In the context of the exercise, we compared the tension bond strengths of polymer latex modified mortar versus unmodified mortar. Adding polymer latex emulsions to mortar potentially increases its tension bond strength, making it more resilient. This is evident through hypothesis testing, which provides statistical evidence on whether the modification improves bond strength.

Normal Distribution

Normal distribution is a fundamental concept in statistics, representing how the values of a variable are dispersed across a range. It is often depicted as a symmetric, bell-shaped curve. Many natural phenomena and measurement errors naturally follow this pattern, making it an essential tool for statistical analysis.
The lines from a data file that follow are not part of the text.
/-- R152: a record with a bad format is rejected with LAUNCH_FORMAT, one with bad extents with LAUNCH_EXTENT; else its steps
are the product of its extents. -/
def LaunchRecordChecks : Prop :=
  ∀ (s : Machine.State) (l : Machine.Launch), s.launch? s.unit = some l → s.frozen = false → s.qHeld l.q = false →
    let becomes := fun (l' : Machine.Launch) =>
      Machine.exec .launchRecordCheck s = .next { s with launches := Machine.mapPut s.unit l' s.launches }
    (l.checked = true → Machine.exec .launchRecordCheck s = .next s) ∧
    (l.checked = false →
      (s.formatBad l = true → becomes { l with checked := true, reject := some .launchFormat, total := 0 }) ∧
      (s.formatBad l = false → l.extentBad = true → becomes { l with checked := true, reject := some .launchExtent, total := 0 }) ∧
      (s.formatBad l = false → l.extentBad = false →
        becomes { l with checked := true, reject := none, total := ((List.range l.nlev).map l.ext).prod }))

/-- R174: when no quantum stands, the backlogged queue of the smallest pass is granted one of its oldest launch with steps to
place: QSIZE steps, or what is left, and its pass grows by 2^20 / TICKETS for each. Passes count modulo 2^48: they are
compared from any point `g` that none of them lies half way round from; and a queue that was started stays backlogged while it is
halted. Both are log entry 84, the model's reading. -/
def QuantumGrants : Prop :=
  ∀ (s : Machine.State) (q i : Nat) (l : Machine.Launch),
    let s1 := Machine.rebacklog s
    let k := min l.qsize l.undispatched
    let from_ := fun (g p : Nat) => (s1.qPass p + 2 ^ 48 - g % 2 ^ 48) % 2 ^ 48
    s.frozen = false → s.pctl ≠ 3 → s.qHeld 0 = false → s1.quantum = none → s1.nextQueue = some q → s1.current q = some i →
    s1.launch? i = some l →
    (l.checked = true → ∃ s', Machine.exec .quantumGrant s = .next s' ∧ s'.quantum = some (i, k) ∧ s'.queues = s1.queues ∧
      s'.launches = s1.launches ∧
      s'.mem = (s1.qSet q 0x30 ((s1.qPass q + 2 ^ 20 / max 1 (s1.qTickets q) * k) % 2 ^ 48)).mem) ∧
    (l.checked = false → Machine.exec .quantumGrant s = .next s1) ∧
    (∀ g, (∀ p Q, (p, Q) ∈ s1.queues → Q.active = true → from_ g p < 2 ^ 47) →
      ∀ p Q, (p, Q) ∈ s1.queues → Q.active = true → from_ g q ≤ from_ g p)

/-- R153 to R156, R259: the next step of the quantum is placed on its tile when the lane has room and its spaces are free: it
joins the dispatch lane with its arguments, and the launch and the quantum count it. -/
def StepsArePlaced : Prop :=
  ∀ (s s1 s2 : Machine.State) (i n : Nat) (l : Machine.Launch),
    let t := l.tileOf l.next
    let m := l.teamOf l.next
    let sid := s.stepNo + 1
    s.quantum = some (i, n) → s.launch? i = some l → n ≠ 0 → l.undispatched ≠ 0 → s.frozen = false → s.pctl ≠ 3 →
    (s.tile t).disp.length < 48 → (l.next % l.extOf [0] = 0 ∨ s.stepLive i (BitVec.ofNat 64 (l.next - 1)) = false) →
    ((∃ tm, Machine.mapGet? m l.teams = some tm) ∧ s1 = s ∨
      Machine.mapGet? m l.teams = none ∧ ∃ s0, Machine.allocTeam (t / 8) (Machine.teamOwner i m) l.cspad s = some s0 ∧
        s1 = s0.modLaunch i (fun l => { l with teams := Machine.mapPut m { cluster := t / 8, live := 0, left := l.teamSize } l.teams })) →
    Machine.allocTile t sid l.tspad s1 = some s2 →
    ∃ s' k l', Machine.exec .stepPlace s = .next s' ∧ s'.mem = s.mem ∧ s'.stepNo = sid ∧
      s'.quantum = (if n = 1 then none else some (i, n - 1)) ∧
      (s'.tile t).disp = (s.tile t).disp ++ [k] ∧ k.launch = i ∧ k.sid = sid ∧ k.lin = BitVec.ofNat 64 l.next ∧ k.team = m ∧
      k.entry = BitVec.ofNat 64 l.entry ∧ k.args = (List.range 15).map l.arg ∧ k.child = false ∧ k.parked = none ∧
      k.pri = l.pri ∧ k.cap = l.pri ∧
      s'.launch? i = some l' ∧ l'.next = l.next + 1 ∧ l'.live = l.live + 1 ∧ l'.total = l.total
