/-! ### Changes are settings -/

theorem modCx_eq (s : State) (f : Ctx → Ctx) : s.modCx f = s.setCx (f s.cx) := rfl
theorem modCtx_eq (s : State) (n : Nat) (f : Ctx → Ctx) : s.modCtx n f = s.setCtx n (f (s.ctx n)) := rfl
theorem modTile_eq (s : State) (n : Nat) (f : Tile → Tile) : s.modTile n f = s.setTile n (f (s.tile n)) := rfl
theorem modCluster_eq (s : State) (n : Nat) (f : Cluster → Cluster) : s.modCluster n f = s.setCluster n (f (s.cluster n)) := rfl
theorem modGal_eq (s : State) (n : Nat) (f : Gal → Gal) : s.modGal n f = s.setGal n (f (s.gal n)) := rfl
theorem modDie_eq (s : State) (n : Nat) (f : Die → Die) : s.modDie n f = s.setDie n (f (s.die n)) := rfl

/-! ### Reading a record after a setting -/

@[simp] theorem ctx_setCtx_self (s : State) (n : Nat) (x : Ctx) : (s.setCtx n x).ctx n = x := by
  simp [State.ctx]
theorem ctx_setCtx (s : State) (n k : Nat) (x : Ctx) : (s.setCtx n x).ctx k = if n = k then x else s.ctx k := by
  simp [State.ctx, mapGet_mapPut]
@[simp] theorem setCtx_setCtx (s : State) (n : Nat) (x y : Ctx) : (s.setCtx n x).setCtx n y = s.setCtx n y := by
  simp [State.setCtx]
@[simp] theorem tile_setCtx (s : State) (n k : Nat) (x : Ctx) : (s.setCtx n x).tile k = s.tile k := rfl
@[simp] theorem cluster_setCtx (s : State) (n k : Nat) (x : Ctx) : (s.setCtx n x).cluster k = s.cluster k := rfl
@[simp] theorem gal_setCtx (s : State) (n k : Nat) (x : Ctx) : (s.setCtx n x).gal k = s.gal k := rfl
@[simp] theorem die_setCtx (s : State) (n k : Nat) (x : Ctx) : (s.setCtx n x).die k = s.die k := rfl

@[simp] theorem tile_setTile_self (s : State) (n : Nat) (x : Tile) : (s.setTile n x).tile n = x := by
  simp [State.tile]
theorem tile_setTile (s : State) (n k : Nat) (x : Tile) : (s.setTile n x).tile k = if n = k then x else s.tile k := by
  simp [State.tile, mapGet_mapPut]
@[simp] theorem setTile_setTile (s : State) (n : Nat) (x y : Tile) : (s.setTile n x).setTile n y = s.setTile n y := by
  simp [State.setTile]
@[simp] theorem ctx_setTile (s : State) (n k : Nat) (x : Tile) : (s.setTile n x).ctx k = s.ctx k := rfl
@[simp] theorem cluster_setTile (s : State) (n k : Nat) (x : Tile) : (s.setTile n x).cluster k = s.cluster k := rfl
@[simp] theorem gal_setTile (s : State) (n k : Nat) (x : Tile) : (s.setTile n x).gal k = s.gal k := rfl
@[simp] theorem die_setTile (s : State) (n k : Nat) (x : Tile) : (s.setTile n x).die k = s.die k := rfl
@[simp] theorem cx_setTile (s : State) (n : Nat) (x : Tile) : (s.setTile n x).cx = s.cx := rfl

@[simp] theorem cluster_setCluster_self (s : State) (n : Nat) (x : Cluster) : (s.setCluster n x).cluster n = x := by
  simp [State.cluster]
theorem cluster_setCluster (s : State) (n k : Nat) (x : Cluster) : (s.setCluster n x).cluster k = if n = k then x else s.cluster k := by
  simp [State.cluster, mapGet_mapPut]
@[simp] theorem setCluster_setCluster (s : State) (n : Nat) (x y : Cluster) : (s.setCluster n x).setCluster n y = s.setCluster n y := by
  simp [State.setCluster]
@[simp] theorem ctx_setCluster (s : State) (n k : Nat) (x : Cluster) : (s.setCluster n x).ctx k = s.ctx k := rfl
@[simp] theorem tile_setCluster (s : State) (n k : Nat) (x : Cluster) : (s.setCluster n x).tile k = s.tile k := rfl
@[simp] theorem gal_setCluster (s : State) (n k : Nat) (x : Cluster) : (s.setCluster n x).gal k = s.gal k := rfl
@[simp] theorem die_setCluster (s : State) (n k : Nat) (x : Cluster) : (s.setCluster n x).die k = s.die k := rfl
@[simp] theorem cx_setCluster (s : State) (n : Nat) (x : Cluster) : (s.setCluster n x).cx = s.cx := rfl

@[simp] theorem gal_setGal_self (s : State) (n : Nat) (x : Gal) : (s.setGal n x).gal n = x := by
  simp [State.gal]
theorem gal_setGal (s : State) (n k : Nat) (x : Gal) : (s.setGal n x).gal k = if n = k then x else s.gal k := by
  simp [State.gal, mapGet_mapPut]
@[simp] theorem setGal_setGal (s : State) (n : Nat) (x y : Gal) : (s.setGal n x).setGal n y = s.setGal n y := by
  simp [State.setGal]
@[simp] theorem ctx_setGal (s : State) (n k : Nat) (x : Gal) : (s.setGal n x).ctx k = s.ctx k := rfl
@[simp] theorem tile_setGal (s : State) (n k : Nat) (x : Gal) : (s.setGal n x).tile k = s.tile k := rfl
@[simp] theorem cluster_setGal (s : State) (n k : Nat) (x : Gal) : (s.setGal n x).cluster k = s.cluster k := rfl
@[simp] theorem die_setGal (s : State) (n k : Nat) (x : Gal) : (s.setGal n x).die k = s.die k := rfl
@[simp] theorem cx_setGal (s : State) (n : Nat) (x : Gal) : (s.setGal n x).cx = s.cx := rfl

@[simp] theorem die_setDie_self (s : State) (n : Nat) (x : Die) : (s.setDie n x).die n = x := by
  simp [State.die]
theorem die_setDie (s : State) (n k : Nat) (x : Die) : (s.setDie n x).die k = if n = k then x else s.die k := by
  simp [State.die, mapGet_mapPut]
@[simp] theorem setDie_setDie (s : State) (n : Nat) (x y : Die) : (s.setDie n x).setDie n y = s.setDie n y := by
  simp [State.setDie]
@[simp] theorem ctx_setDie (s : State) (n k : Nat) (x : Die) : (s.setDie n x).ctx k = s.ctx k := rfl
@[simp] theorem tile_setDie (s : State) (n k : Nat) (x : Die) : (s.setDie n x).tile k = s.tile k := rfl
@[simp] theorem cluster_setDie (s : State) (n k : Nat) (x : Die) : (s.setDie n x).cluster k = s.cluster k := rfl
@[simp] theorem gal_setDie (s : State) (n k : Nat) (x : Die) : (s.setDie n x).gal k = s.gal k := rfl
@[simp] theorem cx_setDie (s : State) (n : Nat) (x : Die) : (s.setDie n x).cx = s.cx := rfl

@[simp] theorem cx_setCx (s : State) (c : Ctx) : (s.setCx c).cx = c := by
  simp [State.cx, State.setCx, State.ctx, State.setCtx]
@[simp] theorem setCx_setCx (s : State) (c d : Ctx) : (s.setCx c).setCx d = s.setCx d := by
  simp [State.setCx, State.setCtx]
theorem ctx_setCx (s : State) (n : Nat) (c : Ctx) : (s.setCx c).ctx n = if s.cur = n then c else s.ctx n := by
  simp [State.setCx, ctx_setCtx]
@[simp] theorem tile_setCx (s : State) (n : Nat) (c : Ctx) : (s.setCx c).tile n = s.tile n := rfl
@[simp] theorem cluster_setCx (s : State) (n : Nat) (c : Ctx) : (s.setCx c).cluster n = s.cluster n := rfl
@[simp] theorem gal_setCx (s : State) (n : Nat) (c : Ctx) : (s.setCx c).gal n = s.gal n := rfl
@[simp] theorem die_setCx (s : State) (n : Nat) (c : Ctx) : (s.setCx c).die n = s.die n := rfl
@[simp] theorem pad_setCx (s : State) (i : PadId) (c : Ctx) : (s.setCx c).pad i = s.pad i := rfl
For hypothesis testing, assuming that the data follows a normal distribution allows us to use statistical tests, like the z-test, to determine the likelihood of different outcomes. In this problem, the tension bond strengths of both modified and unmodified mortars are assumed to follow normal distributions. This assumption simplifies calculations and supports the validity of using z-scores and critical values in decision-making processes.

Type II Error

A Type II error occurs when we fail to reject a false null hypothesis. In simpler terms, it means incorrectly accepting that no effect or difference exists when, in fact, it does. The probability of making a Type II error is denoted by \( \beta \).

In the exercise, to find \( \beta \), we calculated the z-value for an assumed difference in tension bond strength between mortars. Knowing \( \beta \) is useful for understanding the test's reliability and ensuring that significant differences are not overlooked. A small \( \beta \) indicates a low probability of failing to detect true differences, increasing the test's effectiveness.

Sample Size Calculation

Sample size calculation is critical in designing experiments. It refers to determining the number of observations needed to confidently detect an effect if there is one. A sufficiently large sample size ensures the study has enough power to avoid Type II errors.

In our exercise, we needed to calculate the sample size to achieve a specific power magnitude, ensuring that the probability of committing a Type II error is kept to a minimum. Calculating the sample size involves using both the desired power level and significance level to solve for the necessary number of samples. Appropriate sample size not only improves the test's reliability but also optimizes resources by using only as many samples as necessary.